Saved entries
"""

-- ==== Sys2Proof/Machine/MeshRun.lean ====
section
/-! DEFINITION. What collective topology commands come to, and the commit of a generation (10_mesh R292,
R293, R303 to R312). A round ends on all its partitions in one step (log 17). -/

namespace Sys2Proof.Machine

/-- A partition in a round: its command, its job and its mesh. -/
structure Party where
  part : Nat
  id   : CmdId
  job  : MeshJob
  mesh : Mesh
deriving DecidableEq, Repr, Inhabited

/-- The partitions that joined a round. -/
def State.parties (s : State) (r : Round) : List Party :=
  r.joined.filterMap (fun j =>
    match s.cmd j.2.1 with
    | some c =>
      match c.job with
      | .mesh job => (kvGet s.meshes job.num).map (fun m => { part := j.1, id := j.2.1, job := job, mesh := m })
      | _ => none
    | none => none)

/-- Whether a round can run: every partition has joined, and no earlier round is open (R293, R308). -/
def State.roundReady (s : State) (r : Round) : Bool :=
  !r.dead && (r.begun || s.allJoined r) &&
    !s.joins.any (fun x => x.forest == r.forest && !x.dead && decide (x.no < r.no))

/-- The codes with which a partition's own checks and inputs end a command (R292). -/
def opFails : MeshOp → List Nat
  | .adapt => [0x02, 0x10, 0x12, 0x13, 0x17]
  | .cut => [0x02, 0x17]
  | .mig => [0x10, 0x13, 0x17]
  | .halo => [0x17]

/-- The status that a partition on another device ends a round with, if it does (R292, R308). -/
def Remote.status (x : Remote) : Option Nat := x.fail.filter (fun n => (opFails x.op).contains n)

/-- What the partitions on other devices bring to a round (R308). -/
def State.remotes (s : State) (fo : Forest) : List Remote :=
  if fo.npart = 1 then [] else ((List.range fo.npart).filter (s.farPart fo)).filterMap (Config.remoteJoin s.own.free)

/-- The partition of a global index under owners, among the parties of a round. -/
def partyOf (ps : List Party) (n : Nat) : Party := (ps.find? (fun p => p.part == n)).getD default

/-- Whether a partition is among the parties of a round. -/
def isParty (ps : List Party) (n : Nat) : Bool := ps.any (fun p => p.part == n)

/-- Whether an MNBR or MCELL that has begun on the forest has not stopped (R303). -/
def State.streaming (s : State) (forest : Nat) : Bool :=
  s.harts.any (fun p =>
    match p.2.a.wait with
    | some w =>
      let on := fun (a : Reg) => (kvGetD s.meshes (meshKey p.1.die ((p.2.readA a).toNat % 64)) default).forest == forest
      (match w.instr with
       | .mnbr _ a _ => on a
       | .mcell _ a _ => on a
       | _ => false)
    | none => false)

/-- What a command writes to its block: byte offset, bytes, and whether they are poisoned. -/
abbrev BlockOut := List (Nat × List Byte × Bool)

/-- End one partition's command with its block fields. -/
def State.endParty (s : State) (p : Party) (status : Nat) (result : BitVec 32) (out : BlockOut) : State :=
  (out.foldl (fun t o => t.putBytes (t.keyed p.id (p.job.block + word o.1) (o.2.1.map (fun b => (b, o.2.2))))) s).endCmd p.id status result

/-- Close a round; its copies have all ended. -/
def State.closeRound (s : State) (r : Round) : State :=
  { s with joins := s.joins.filter (fun x => !(x.forest == r.forest && x.no == r.no)),
           legs := s.legs.filter (fun l => !(l.2.forest == r.forest && l.2.round == r.no)) }

/-- End every command of a round with a status to which no rule gives a RESULT (log 15). -/
def State.failRound (s : State) (r : Round) (ps : List Party) (status : Nat) : State :=
  (ps.foldl (fun t p => t.endParty p status (Config.openResult t.own.free) []) s).closeRound r

/-- A 32-bit number as block bytes. -/
def b32 (n : Nat) : List Byte := natBytes n 4

/-! ### MADAPT (R305 to R307) -/

/-- Bytes that a partition on another device holds (log 82). -/
def State.farBytes (s : State) (at_ n : Nat) : List (Byte × Bool) :=
  (List.range n).map (fun o => (Config.freeByte (s.own.free * 2 ^ 40 + 2 ^ 39 + at_ + o), false))

/-- The marks of all leaves in global order, with their poison. -/
def State.readMarks (s : State) (fo : Forest) (ps : List Party) : List (Byte × Bool) :=
  (List.range fo.leaves.length).map (fun n =>
    let p := partyOf ps (fo.leaf n).owner
    if !isParty ps (fo.leaf n).owner then (s.farBytes n 1).headD (0, false)
    else
      match p.job.marks with
      | none => (0, false)
      | some g => (s.getFor p.id (g + word (n - firstOf fo.owners p.part)) 1).headD (0, false))

/-- The remap records of a partition (R307). -/
def remapBytes (ad : Adapted) (part : Nat) : List Byte :=
  (ad.ws.zipIdx.filter (fun w => w.1.leaf.owner == part)).flatMap (fun w => natBytes (w.1.remap w.2) 16)

/-- Commit an adaptation: the forest, the objects, the remap records and the block fields. -/
def State.commitAdapt (s : State) (r : Round) (fo : Forest) (ps : List Party) (ad : Adapted) : State :=
  let leaves := ad.ws.map Work.leaf
  let owners := leaves.map Leaf.owner
  let s1 := { s with forests := kvSet s.forests r.forest { fo with leaves := leaves, gen := fo.gen + 1, cut := none } }
  (ps.foldl (fun t p =>
    let n := countOf owners p.part
    let t1 := (t.writeObj p.job.num p.mesh n []).putFor p.id p.job.addr (remapBytes ad p.part)
    t1.endParty p 0 (BitVec.ofNat 32 n)
      [(24, b32 (firstOf owners p.part), false), (28, b32 (ad.refined.count p.part), false),
       (32, b32 (ad.coarsened.count p.part), false), (36, b32 (ad.balanced.count p.part), false)]) s1).closeRound r

/-- Leaves on the device over all open meshes, with `n` in one forest (R286). -/
def State.allLeaves (s : State) (forest n : Nat) : Nat :=
  (s.forests.filter (fun f => f.1 != forest && s.meshes.any (fun m => m.2.forest == f.1))).foldl
    (fun k f => k + f.2.leaves.length) n

/-- Poison a partition's remap buffer, whose records depend on marks that were poisoned (R292, log 83). -/
def State.spoilRemap (s : State) (p : Party) : State :=
  s.putBytes (s.keyed p.id p.job.addr (List.replicate (16 * p.job.cap) (0, true)))

/-- A MADAPT round that reads a poisoned mark ends POISON (R292, log 83). -/
def State.poisonAdapt (s : State) (r : Round) (ps : List Party) : State :=
  (ps.foldl (fun t p => (t.spoilRemap p).endParty p 0x02 0 [(24, List.replicate 16 0, true)]) s).closeRound r

/-- Run a MADAPT round (R306). -/
def State.runAdapt (s : State) (r : Round) (fo : Forest) (ps : List Party) : State :=
  let marks := s.readMarks fo ps
  if marks.any (·.2) then s.poisonAdapt r ps
  else if marks.any (fun m => m.1.toNat > 2) then s.failRound r ps 0x12
  else
    let ad := fo.adapt (marks.map (fun m => m.1.toNat))
    let owners := ad.ws.map (fun w => w.leaf.owner)
    if ps.any (fun p => decide (countOf owners p.part > p.job.cap)) then
      (ps.foldl (fun t p => t.endParty p 0x10 (BitVec.ofNat 32 (countOf owners p.part)) []) s).closeRound r
    else if ps.any (fun p => decide (countOf owners p.part > p.mesh.desc.maxleaf)) || decide (ad.ws.length ≥ 2 ^ 32) ||
        decide (s.allLeaves r.forest ad.ws.length > 2 ^ 32) then
      s.failRound r ps 0x13
    else s.commitAdapt r fo ps ad

/-! ### MCUT (R309) -/

/-- The weights of all leaves in global order, with their poison. -/
def State.readWeights (s : State) (fo : Forest) (ps : List Party) : List (Nat × Bool) :=
  (List.range fo.leaves.length).map (fun n =>
    let p := partyOf ps (fo.leaf n).owner
    let bs := if isParty ps (fo.leaf n).owner then s.getFor p.id (p.job.addr + word (4 * (n - firstOf fo.owners p.part))) 4
      else s.farBytes (4 * n) 4
    (bytesNat (bs.map (·.1)), bs.any (·.2)))

/-- An MCUT round that reads a poisoned weight ends POISON and records no cut (R309). -/
def State.poisonCut (s : State) (r : Round) (ps : List Party) : State :=
  (ps.foldl (fun t p => t.endParty p 0x02 0 [(16, List.replicate 12 0, true)]) s).closeRound r

/-- Run an MCUT round (R309). -/
def State.runCut (s : State) (r : Round) (fo : Forest) (ps : List Party) : State :=
  let ws := s.readWeights fo ps
  if ws.any (·.2) then s.poisonCut r ps
  else
    let owners := cutOwners fo.npart (ws.map (·.1))
    let s1 := { s with forests := kvSet s.forests r.forest { fo with cut := some owners } }
    (ps.foldl (fun t p => t.endParty p 0 (BitVec.ofNat 32 (countOf owners p.part))
      [(16, natBytes (sumNat (ws.map (·.1))) 8, false), (24, b32 (firstOf owners p.part), false)]) s1).closeRound r

/-! ### MMIG (R310, R311) -/

/-- A convoy: from, to, first leaf, leaves. -/
structure Convoy where
  src : Nat
  dst : Nat
  lo  : Nat
  n   : Nat
deriving DecidableEq, Repr, Inhabited

/-- The convoys between two cuts: maximal runs (R310). -/
def convoys : Nat → List Nat → List Nat → List Convoy
  | n, a :: as, b :: bs =>
    if a = b then convoys (n + 1) as bs
    else
      match convoys (n + 1) as bs with
      | c :: t => if c.src = a ∧ c.dst = b ∧ c.lo = n + 1 then { c with lo := n, n := c.n + 1 } :: t else ⟨a, b, n, 1⟩ :: c :: t
      | [] => [⟨a, b, n, 1⟩]
  | _, _, _ => []

/-- A one-row block. -/
def legBlock (src dst : Word) (n rdir : Nat) : CopyBlock :=
  { src := src, dst := dst, len := n, rows := 1, spitch := 0, dpitch := 0, scope := 0, acq := false, rel := false,
    csum := 0, cmp := false, nobook := false, abv := false, mcast := 0, rdir := rdir, rwin := 0, chainbk := 0, aboff := 0,
    abtag := 0, seed := 0, want := 0 }

/-- A stretch of memory of a partition: an address, and the remote window that reaches it if it lies on another
device. -/
structure Stretch where
  addr : Word
  win  : Option RWin
deriving DecidableEq, Repr, Inhabited

/-- The bytes of a stretch, with their poison. -/
def State.stretchBytes (s : State) (ctx : Nat) (x : Stretch) (n : Nat) : List (Byte × Bool) :=
  match x.win with
  | none => s.ctxBytes ctx x.addr n
  | some w => (memBytes s.mem (keyPeer w.peer x.addr.toNat) n).map (fun b => (b, false))

/-- A copy of a round between two stretches, its bytes read now (log 17). -/
def State.legFor (s : State) (r : Round) (p : Party) (src dst : Stretch) (n : Nat) : Leg :=
  { die := p.job.num / Config.meshNumbers, ctx := p.mesh.ctx, forest := r.forest, round := r.no, part := p.part, convoy := none,
    obj := none, whole := false, data := s.stretchBytes p.mesh.ctx src n,
    blk := legBlock src.addr dst.addr n (if dst.win.isSome then 1 else if src.win.isSome then 2 else 0),
    win := dst.win.or src.win, pred := none, hrec := none }

/-- Where a partition's object lies as another reaches it: OBJ of its descriptor, or on another device a place that the
partition table does not name (log 82). -/
def State.objOf (s : State) (fo : Forest) (ps : List Party) (p : Nat) : Stretch :=
  if isParty ps p then ⟨(partyOf ps p).mesh.desc.obj, none⟩
  else ⟨Config.remoteObj s.own.free p, some (s.partWin fo p)⟩

/-- A slot of a field array of a partition. -/
def State.slotOf (s : State) (fo : Forest) (ps : List Party) (p : Nat) (f : FieldArr) (slot : Nat) : Stretch :=
  ⟨f.base + word (slot * f.esize), if isParty ps p then none else some (s.partWin fo p)⟩

/-- The copies of a convoy, in the order of their chain: the leaf records, then each field (R310). -/
def State.convoyLegs (s : State) (r : Round) (fo : Forest) (new : List Nat) (ps : List Party) (c : Convoy) : List Leg :=
  if !isParty ps c.src && !isParty ps c.dst then []
  else
    let p := partyOf ps (if isParty ps c.src then c.src else c.dst)
    let i := c.lo - firstOf fo.owners c.src
    let j := c.lo - firstOf new c.dst
    let go := fun (x : Stretch) (o : Nat) => { x with addr := x.addr + word o }
    let leaf := s.legFor r p (go (s.objOf fo ps c.src) (p.mesh.desc.used i)) (go (s.objOf fo ps c.dst) (p.mesh.desc.used j)) (32 * c.n)
    let fields := ((s.fieldsBy p.mesh c.src).zip (s.fieldsBy p.mesh c.dst)).map (fun f =>
      s.legFor r p (s.slotOf fo ps c.src f.1 i) (s.slotOf fo ps c.dst f.2 j) (f.1.esize * c.n))
    ({ leaf with obj := if isParty ps c.dst then some (partyOf ps c.dst).job.num else none } :: fields).map
      (fun l => { l with convoy := some (c.src, c.dst) })

/-- The first leaf that stays with a partition, and how many do. -/
def stayers (old new : List Nat) (p : Nat) : Nat × Nat :=
  let lo := max (firstOf old p) (firstOf new p)
  (lo, min (firstOf old p + countOf old p) (firstOf new p + countOf new p) - lo)

/-- The copies that move the slots of the leaves that stay with a partition and change slot (R310). -/
def State.shiftLegs (s : State) (r : Round) (fo : Forest) (new : List Nat) (ps : List Party) (p : Party) : List Leg :=
  let st := stayers fo.owners new p.part
  if st.2 = 0 ∨ firstOf fo.owners p.part = firstOf new p.part then []
  else (s.fieldsOf p.mesh).map (fun f =>
    s.legFor r p (s.slotOf fo ps p.part f (st.1 - firstOf fo.owners p.part)) (s.slotOf fo ps p.part f (st.1 - firstOf new p.part))
      (f.esize * st.2))

/-- Add copies to a round, each chained to the one before it. -/
def State.addChain (s : State) (ls : List Leg) : State :=
  (ls.foldl (fun (acc : State × Option Nat) l =>
    let n := acc.1.legs.foldl (fun m x => max m x.1) 0 + 1
    ({ acc.1 with legs := acc.1.legs ++ [(n, { l with pred := acc.2 })] }, some n)) (s, none)).1

/-- Issue a copy where its engines have a place for it and the copy it is chained to has been issued (R257, R310). -/
def State.issueLeg (s : State) (n : Nat) : State :=
  match kvGet s.legs n with
  | none => s
  | some l =>
    let i := CmdId.topo l.die n
    let cluster := Config.topoEngine (s.own.free * 2 ^ 30 + n) % 16
    let pred := l.pred.bind (fun m => s.cmd (.topo l.die m))
    let j := { newCopy 0 (ioOf l.die) cluster l.blk l.win with pred := l.pred }
    if l.hrec.isSome ∨ (l.pred.isSome ∧ pred.isNone) ∨ !(s.enginesOf i j).all s.placeFree then s
    else
      let c := s.copyRec i n 0 j pred
      let job := fun (r : HRec) => match r.job with | .copy j => { r with job := .copy { j with pred := l.pred } } | _ => r
      ({ s with books := c.2, legs := kvSet s.legs n { l with hrec := some (job c.1) } }).settleCopy i pred

/-- The copies of a round, by number. -/
def State.legsOf (s : State) (r : Round) : List (Nat × Leg) :=
  s.legs.filter (fun l => l.2.forest == r.forest && l.2.round == r.no)

/-- Issue what can be issued of a round's copies. -/
def State.issueLegs (s : State) (r : Round) : State := (s.legsOf r).foldl (fun t l => t.issueLeg l.1) s

/-- A round's copies are planned. -/
def State.beginRound (s : State) (r : Round) : State := s.setRound r (fun x => { x with begun := true })

/-- Whether a copy has ended. -/
def Leg.over (l : Leg) : Bool := l.hrec.any HRec.over

/-- The status of the first copy that failed of itself, among copies in order (R311). -/
def legFailure (ls : List Leg) : Option Nat :=
  (ls.find? (fun l => l.hrec.any (fun r => r.st == .failed && r.status != 0x05))).bind (fun l => l.hrec.map (·.status))

/-- Whether a copy read poison (R292). -/
def Leg.poisoned (l : Leg) : Bool := l.data.any (·.2)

"""

» Task description: Pull together all lines from the data that mention the word "begun".

» Task result:
  !r.dead && (r.begun || s.allJoined r) &&
/-- Whether an MNBR or MCELL that has begun on the forest has not stopped (R303). -/
def State.beginRound (s : State) (r : Round) : State := s.setRound r (fun x => { x with begun := true })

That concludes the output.